On Mon, May 13, 2013 at 9:08 PM, Aaron Ballman <[email protected]>wrote:

> On Mon, May 13, 2013 at 9:05 PM, Richard Smith <[email protected]>
> wrote:
> > On Mon, May 13, 2013 at 5:59 PM, Aaron Ballman <[email protected]>
> > wrote:
> >>
> >> On Mon, May 13, 2013 at 8:51 PM, Richard Smith <[email protected]>
> >> wrote:
> >> > You have ''__foo'' in some of your diagnostics. These should only use
> a
> >> > single level of quotes.
> >>
> >> The quotes were used for consistency with other diagnostics involving
> >> attributes.  I'll look into it again though.
> >>
> >> > Should these really be handled as declaration attributes? They look
> like
> >> > they would more naturally be type attributes. Can you do this:
> >> >
> >> >   void * __sptr * __uptr p;
> >>
> >> I think eventually they (along with __ptr32 and __ptr64) will have to
> >> move over to ExtQuals (or somewhere near there) because they're really
> >> type qualifers more than declaration attributes.  But I was modeling
> >> after existing constructs.  And yes, you can do that, though it's
> >> basically pointless because there's not a __ptrXX involved.  But you
> >> are correct, this really highlights that __ptrXX and __sptr/__uptr
> >> need to move to types instead of declarations.
> >>
> >> Do you think ExtQuals would be an appropriate place, or do you have a
> >> better suggestion?
> >
> >
> > ExtQuals (or rather, Qualifiers) does not have any spare bits.
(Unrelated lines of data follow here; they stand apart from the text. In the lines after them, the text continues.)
-- ==== Sys2Proof/Proofs/StartUpBegins.lean ====
section
/-! STARTUP_BEGIN: the tests' results are withdrawn, and the reset is recorded (17 R433; 16 R413; 18 R447). -/

namespace Sys2Proof.Machine

/-! ### The results of the tests (07 R191, R196; 04 R121) -/

/-- The objects that a start-up sets to zero: the results of the tests, and the integrity counters. -/
def clearedObjs : List (Nat × Nat) := [(0x3000, 2), (0x5000, 1), (0x3030, 6), (0x3030, 7)] ++ guardCounters

theorem clearedObjs_low : ∀ o ∈ clearedObjs, objKey o.1 o.2 < objKey 0x7000 0 := by decide +kernel

section
variable (s : State)

/-- The objects of a list are zero. -/
def State.zeroed (l : List (Nat × Nat)) : State := s.each l fun s o => s.put o.1 o.2 0

theorem State.obj_zeroed (l : List (Nat × Nat)) (i j : Nat) :
    (s.zeroed l).obj i j = if ∃ o ∈ l, objKey i j = objKey o.1 o.2 then 0 else s.obj i j := by
  induction l generalizing s with
  | nil => simp [State.zeroed, State.each]
  | cons o l ih =>
    refine (ih (s.put o.1 o.2 0)).trans ?_
    rw [State.obj_put, Nat.zero_mod, Nat.zero_mod]
    simp only [List.exists_mem_cons_iff]
    by_cases first : objKey i j = objKey o.1 o.2 <;> simp only [first, true_or, false_or, if_true, if_false, ite_self]

/-- The objects of a list are zero, no row is counted, and the conditions of R197 are as the objects have them. -/
def State.cleared (l : List (Nat × Nat)) : State :=
  ((s.zeroed l).setGuard { (s.zeroed l).guard with levels := [], rows := [] }).guardNow

theorem State.clearTests_eq : s.clearTests = s.cleared clearedObjs := by
  unfold State.clearTests State.cleared State.zeroed clearedObjs
  rfl

theorem State.obj_cleared (l : List (Nat × Nat)) (i j : Nat) : (s.cleared l).obj i j = (s.zeroed l).obj i j := rfl

theorem State.changes_cleared (l : List (Nat × Nat)) : Changes [.dict, .guard] s (s.cleared l) :=
  changes_of_keep (by simp [State.cleared, State.zeroed])

theorem State.obj_cleared_of_mem {l : List (Nat × Nat)} {i j : Nat} (mem : (i, j) ∈ l) : (s.cleared l).obj i j = 0 := by
  rw [State.obj_cleared, State.obj_zeroed, if_pos ⟨(i, j), mem, rfl⟩]

theorem State.guard_cleared {l : List (Nat × Nat)} (result : (0x3000, 2) ∈ l) (low : (0x3030, 6) ∈ l) (high : (0x3030, 7) ∈ l) :
    (s.cleared l).guard = { s.guard with levels := [], rows := [], nearOff := false, farOff := false, banksOff := 0 } := by
  have kept : (s.zeroed l).guard = s.guard :=
    changes_of_keep (W := [.dict]) (by simp [State.zeroed]) .guard (by simp) (by simp)
  have eq : (s.cleared l).guard = { (s.zeroed l).guard with
    levels := [], rows := [], nearOff := bitOf ((s.cleared l).obj 0x3000 2) 31, farOff := bitOf ((s.cleared l).obj 0x3000 2) 30
    banksOff := (s.cleared l).obj 0x3030 6 + (s.cleared l).obj 0x3030 7 * 2 ^ 64 } := rfl
  rw [eq, kept, State.obj_cleared_of_mem s result, State.obj_cleared_of_mem s low, State.obj_cleared_of_mem s high]
  rfl

/-! ### Before the record -/

/-- The module as start-up begins: no input holds it. -/
def State.inputsSettled : State := s.updPower fun p => { p with
  resetLow := false, failLow := false, absent := false, badInput := false, warned := false, flushed := false
  state := 0, stage := 2 }

/-- The bands have aged, the start-up counts as one that failed until READY, and LC_NONCE is new. -/
def State.startCounted : State :=
  (s.ageBands.setSecurity { s.ageBands.security with fails := s.ageBands.security.fails + 1 }).newNonce

theorem State.obj_startCounted (i j : Nat) : s.startCounted.obj i j = s.obj i j := rfl

theorem State.security_startCounted :
    s.startCounted.security = { s.security with fails := s.security.fails + 1, nonceDraw := s.free } := rfl

theorem State.media_startCounted : s.startCounted.media = { s.media with
    timed := false
    bands := s.media.bands.map fun b => { b with
      aged := b.aged + b.allow.getD 0, allow := some (s.obj 0x4040 2 * dayUnits) } } := rfl

theorem State.changes_startCounted : Changes [.media, .security, .free] s s.startCounted :=
  changes_of_keep (by simp [State.startCounted])

/-- A start-up begins: the objects of the list are withdrawn. -/
def State.begun (l : List (Nat × Nat)) : State := (s.inputsSettled.cleared l).startCounted

theorem State.obj_inputsSettled (i j : Nat) : s.inputsSettled.obj i j = s.obj i j := rfl

theorem State.changes_begun (l : List (Nat × Nat)) :
    Changes [.power, .powerState, .stage, .dict, .guard, .media, .security, .free] s (s.begun l) :=
  changes_of_keep (by simp [State.begun, State.startCounted, State.cleared, State.zeroed, State.inputsSettled])

theorem State.power_begun (l : List (Nat × Nat)) : (s.begun l).power = s.inputsSettled.power :=
  ((State.changes_startCounted _).same .power).trans ((State.changes_cleared _ l).same .power)

/-- The withdrawn objects do not hold POWEROFF_DAYS, by which the bands age. -/
theorem State.media_begun {l : List (Nat × Nat)} (noDays : ∀ o ∈ l, objKey 0x4040 2 ≠ objKey o.1 o.2) :
    (s.begun l).media = s.ageBands.media := by
  have media : (s.inputsSettled.cleared l).media = s.media := (State.changes_cleared _ l).same .media
  have days : (s.inputsSettled.cleared l).obj 0x4040 2 = s.obj 0x4040 2 := by
    rw [State.obj_cleared, State.obj_zeroed, if_neg fun ⟨o, mem, same⟩ => noDays o mem same, State.obj_inputsSettled]
  rw [State.begun, State.media_startCounted, media, days]
  rfl

theorem State.security_begun (l : List (Nat × Nat)) :
    (s.begun l).security = { s.security with fails := s.security.fails + 1, nonceDraw := s.free } := by
  have security : (s.inputsSettled.cleared l).security = s.security := (State.changes_cleared _ l).same .security
  have free : (s.inputsSettled.cleared l).free = s.free := (State.changes_cleared _ l).same .free
  rw [State.begun, State.security_startCounted, security, free]

/-! ### The record of the start-up (16 R413) -/

/-- The report of a start-up, with the source of its reset. -/
def resetReport (source : Nat) : Report := { report causeReset 7 0 0 0 with detail := BitVec.ofNat 128 source }

theorem cause_resetReport (source : Nat) : (resetReport source).cause = 0x0001 := rfl

theorem resetReport_noMem (source : Nat) :
    (resetReport source).cause.toNat ≠ causeMem ∧ (resetReport source).cause.toNat ≠ causeScrub := by
  rw [cause_resetReport]
  decide

/-- RESET_HISTORY is written, and kept. -/
def State.historyPut (l : List (BitVec 32 × BitVec 64 × BitVec 8)) : State :=
  (s.setErrors { s.errors with resets := l }).dataWrite

/-- RESET_HISTORY with its entry of a start-up. -/
def State.historyNow : List (BitVec 32 × BitVec 64 × BitVec 8) :=
  pageAdd 256 s.errors.resets (s.errors.next, s.errors.lastEpoch, BitVec.ofNat 8 s.power.source)

/-- The newest record of a page is on it. -/
theorem mem_pageAdd {α : Type} {n : Nat} (room : 0 < n) (l : List α) (x : α) : x ∈ pageAdd n l x := by
  unfold pageAdd
  rw [List.drop_append_of_le_length (by omega)]
  exact List.mem_append_right _ (List.mem_singleton_self x)

theorem State.mem_historyNow :
    (s.errors.next, s.errors.lastEpoch, BitVec.ofNat 8 s.power.source) ∈ s.historyNow := mem_pageAdd (by decide) ..

section
variable (l : List (BitVec 32 × BitVec 64 × BitVec 8))

theorem State.errors_historyPut : (s.historyPut l).errors = { s.errors with resets := l } := by
  have kept : Changes [.dict, .free, .security] (s.setErrors { s.errors with resets := l }) (s.historyPut l) :=
    changes_of_keep (by simp [State.historyPut])
  exact kept.same .errors

theorem State.changes_historyPut : Changes [.dict, .errors, .free, .security] s (s.historyPut l) :=
  changes_of_keep (by simp [State.historyPut])

theorem State.security_historyPut :
    (s.historyPut l).security = { s.security with erases := (s.historyPut l).security.erases } :=
  State.security_dataWrite _

theorem State.obj_historyPut_of_lt {i j : Nat} (low : objKey i j < objKey 0x7000 0) : (s.historyPut l).obj i j = s.obj i j :=
  (State.onlyObjs_dataWrite _).obj_of_lt (by decide) low

end

theorem State.resetRecord_eq : s.resetRecord = (s.historyPut s.historyNow).raise (resetReport s.power.source) := by
  have power : (s.historyPut s.historyNow).power = s.power := (s.changes_historyPut _).same .power
  rw [← power]
  rfl

theorem State.changes_resetRecord : Changes [.dict, .errors, .free, .security, .observe] s s.resetRecord :=
  changes_of_keep (by simp)

theorem State.security_resetRecord :
    s.resetRecord.security = { s.security with erases := s.resetRecord.security.erases } := by
  rw [State.resetRecord_eq, State.raise_security]
  exact State.security_historyPut _ _

theorem State.obj_resetRecord_of_lt {i j : Nat} (low : objKey i j < objKey 0x7000 0) : s.resetRecord.obj i j = s.obj i j := by
  rw [State.resetRecord_eq, State.obj_raise_of_lt _ (resetReport_noMem _) low, State.obj_historyPut_of_lt _ _ low]

theorem State.mem_resets_resetRecord :
    (s.errors.next, s.errors.lastEpoch, BitVec.ofNat 8 s.power.source) ∈ s.resetRecord.errors.resets := by
  rw [State.resetRecord_eq, (State.onlyRecords_raise _ (resetReport_noMem _)).resets, State.errors_historyPut]
  dsimp only
  exact s.mem_historyNow

theorem State.SlotFree.of_errors {s t : State} (slot : s.SlotFree) (ring : t.errors.ring = s.errors.ring)
    (next : t.errors.next = s.errors.next) : t.SlotFree := by
  unfold State.SlotFree Errors.slot
  rw [ring, next]
  exact slot

theorem State.raised_resetRecord (slot : s.SlotFree) : Raised s s.resetRecord fun r =>
    r.cause.toNat = 0x0001 ∧ r.severity = 0 ∧ r.detail = BitVec.ofNat 128 s.power.source := by
  have errors := s.errors_historyPut s.historyNow
  have free : (s.historyPut s.historyNow).SlotFree := slot.of_errors (by rw [errors]) (by rw [errors])
  obtain ⟨r, kept, seq, epoch, st, whole, alone, next, rep⟩ := State.raise_raised_stated free
    (rep := resetReport s.power.source) (by rw [cause_resetReport]; decide)
  rw [errors] at kept seq next
  rw [← State.resetRecord_eq] at kept next
  refine ⟨r, kept, seq, epoch.trans ?_, st, whole, alone, next, ?_⟩
  · exact congrArg Clock.epoch ((s.changes_historyPut _).same .clock)
  · rw [rep]
    exact ⟨rfl, rfl, rfl⟩

/-! ### The command -/

/-- The state that STARTUP_BEGIN leaves. -/
def State.started : State := (s.begun clearedObjs).resetRecord

theorem startupBegin_starts (may : s.mayStart = true) : exec .startupBegin s = .next s.started := by
  have tests := s.inputsSettled.clearTests_eq
  unfold State.started State.begun
  rw [← tests]
  exact if_pos may

theorem startupBegin_waits (held : s.mayStart = false) : exec .startupBegin s = .next s := if_neg (by rw [held]; nofun)

theorem State.power_started : s.started.power = s.inputsSettled.power :=
  ((State.changes_resetRecord _).same .power).trans (s.power_begun _)

theorem State.obj_started {o : Nat × Nat} (mem : o ∈ clearedObjs) : s.started.obj o.1 o.2 = 0 := by
  rw [State.started, State.obj_resetRecord_of_lt _ (clearedObjs_low o mem), State.begun, State.obj_startCounted,
    State.obj_cleared_of_mem _ mem]

theorem State.guard_started : s.started.guard
    = { s.guard with levels := [], rows := [], nearOff := false, farOff := false, banksOff := 0 } := by
  have recorded : s.started.guard = (s.begun clearedObjs).guard := (State.changes_resetRecord _).same .guard
  have counted : (s.begun clearedObjs).guard = (s.inputsSettled.cleared clearedObjs).guard :=
    (State.changes_startCounted _).same .guard
  rw [recorded, counted, State.guard_cleared _ (by decide +kernel) (by decide +kernel) (by decide +kernel)]
  rfl

theorem State.media_started : s.started.media = s.ageBands.media :=
  ((State.changes_resetRecord _).same .media).trans (s.media_begun (by decide +kernel))

theorem State.security_started : s.started.security
    = { s.security with fails := s.security.fails + 1, nonceDraw := s.free, erases := s.started.security.erases } := by
  rw [State.started, State.security_resetRecord, State.security_begun]

theorem State.errors_begun (l : List (Nat × Nat)) : (s.begun l).errors = s.errors := (s.changes_begun l).same .errors

theorem State.source_begun (l : List (Nat × Nat)) : (s.begun l).power.source = s.power.source := by
  rw [State.power_begun]
  rfl

theorem State.raised_started (slot : s.SlotFree) : Raised s s.started fun r =>
    r.cause.toNat = 0x0001 ∧ r.severity = 0 ∧ r.detail = BitVec.ofNat 128 s.power.source := by
  have errors := s.errors_begun clearedObjs
  have free : (s.begun clearedObjs).SlotFree := slot.of_errors (by rw [errors]) (by rw [errors])
  rw [← s.source_begun clearedObjs]
  exact (State.raised_resetRecord _ free).of_eq errors ((s.changes_begun _).same .clock)

theorem State.mem_resets_started :
    (s.errors.next, s.errors.lastEpoch, BitVec.ofNat 8 s.power.source) ∈ s.started.errors.resets := by
  rw [← s.source_begun clearedObjs, ← s.errors_begun clearedObjs]
  exact State.mem_resets_resetRecord _

theorem State.changes_started :
    Changes [.power, .powerState, .stage, .dict, .guard, .media, .security, .errors, .observe, .free] s s.started :=
  ((s.changes_begun _).widen (by simp)).trans ((State.changes_resetRecord _).widen (by simp))

end

end Sys2Proof.Machine
end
Do these
> > qualifiers affect the canonical type? That is, can you overload on this?
> > Does MSVC accept this:
> >
> > void f(int * __uptr __ptr32 * p) {}
> > void f(int * __sptr __ptr32 * p) {}
>
> You cannot -- same with __ptr32 vs __ptr64


Huh.  I would've expected that to work since they bothered to have a
separate mangling for ptr64.  But I see the same behavior.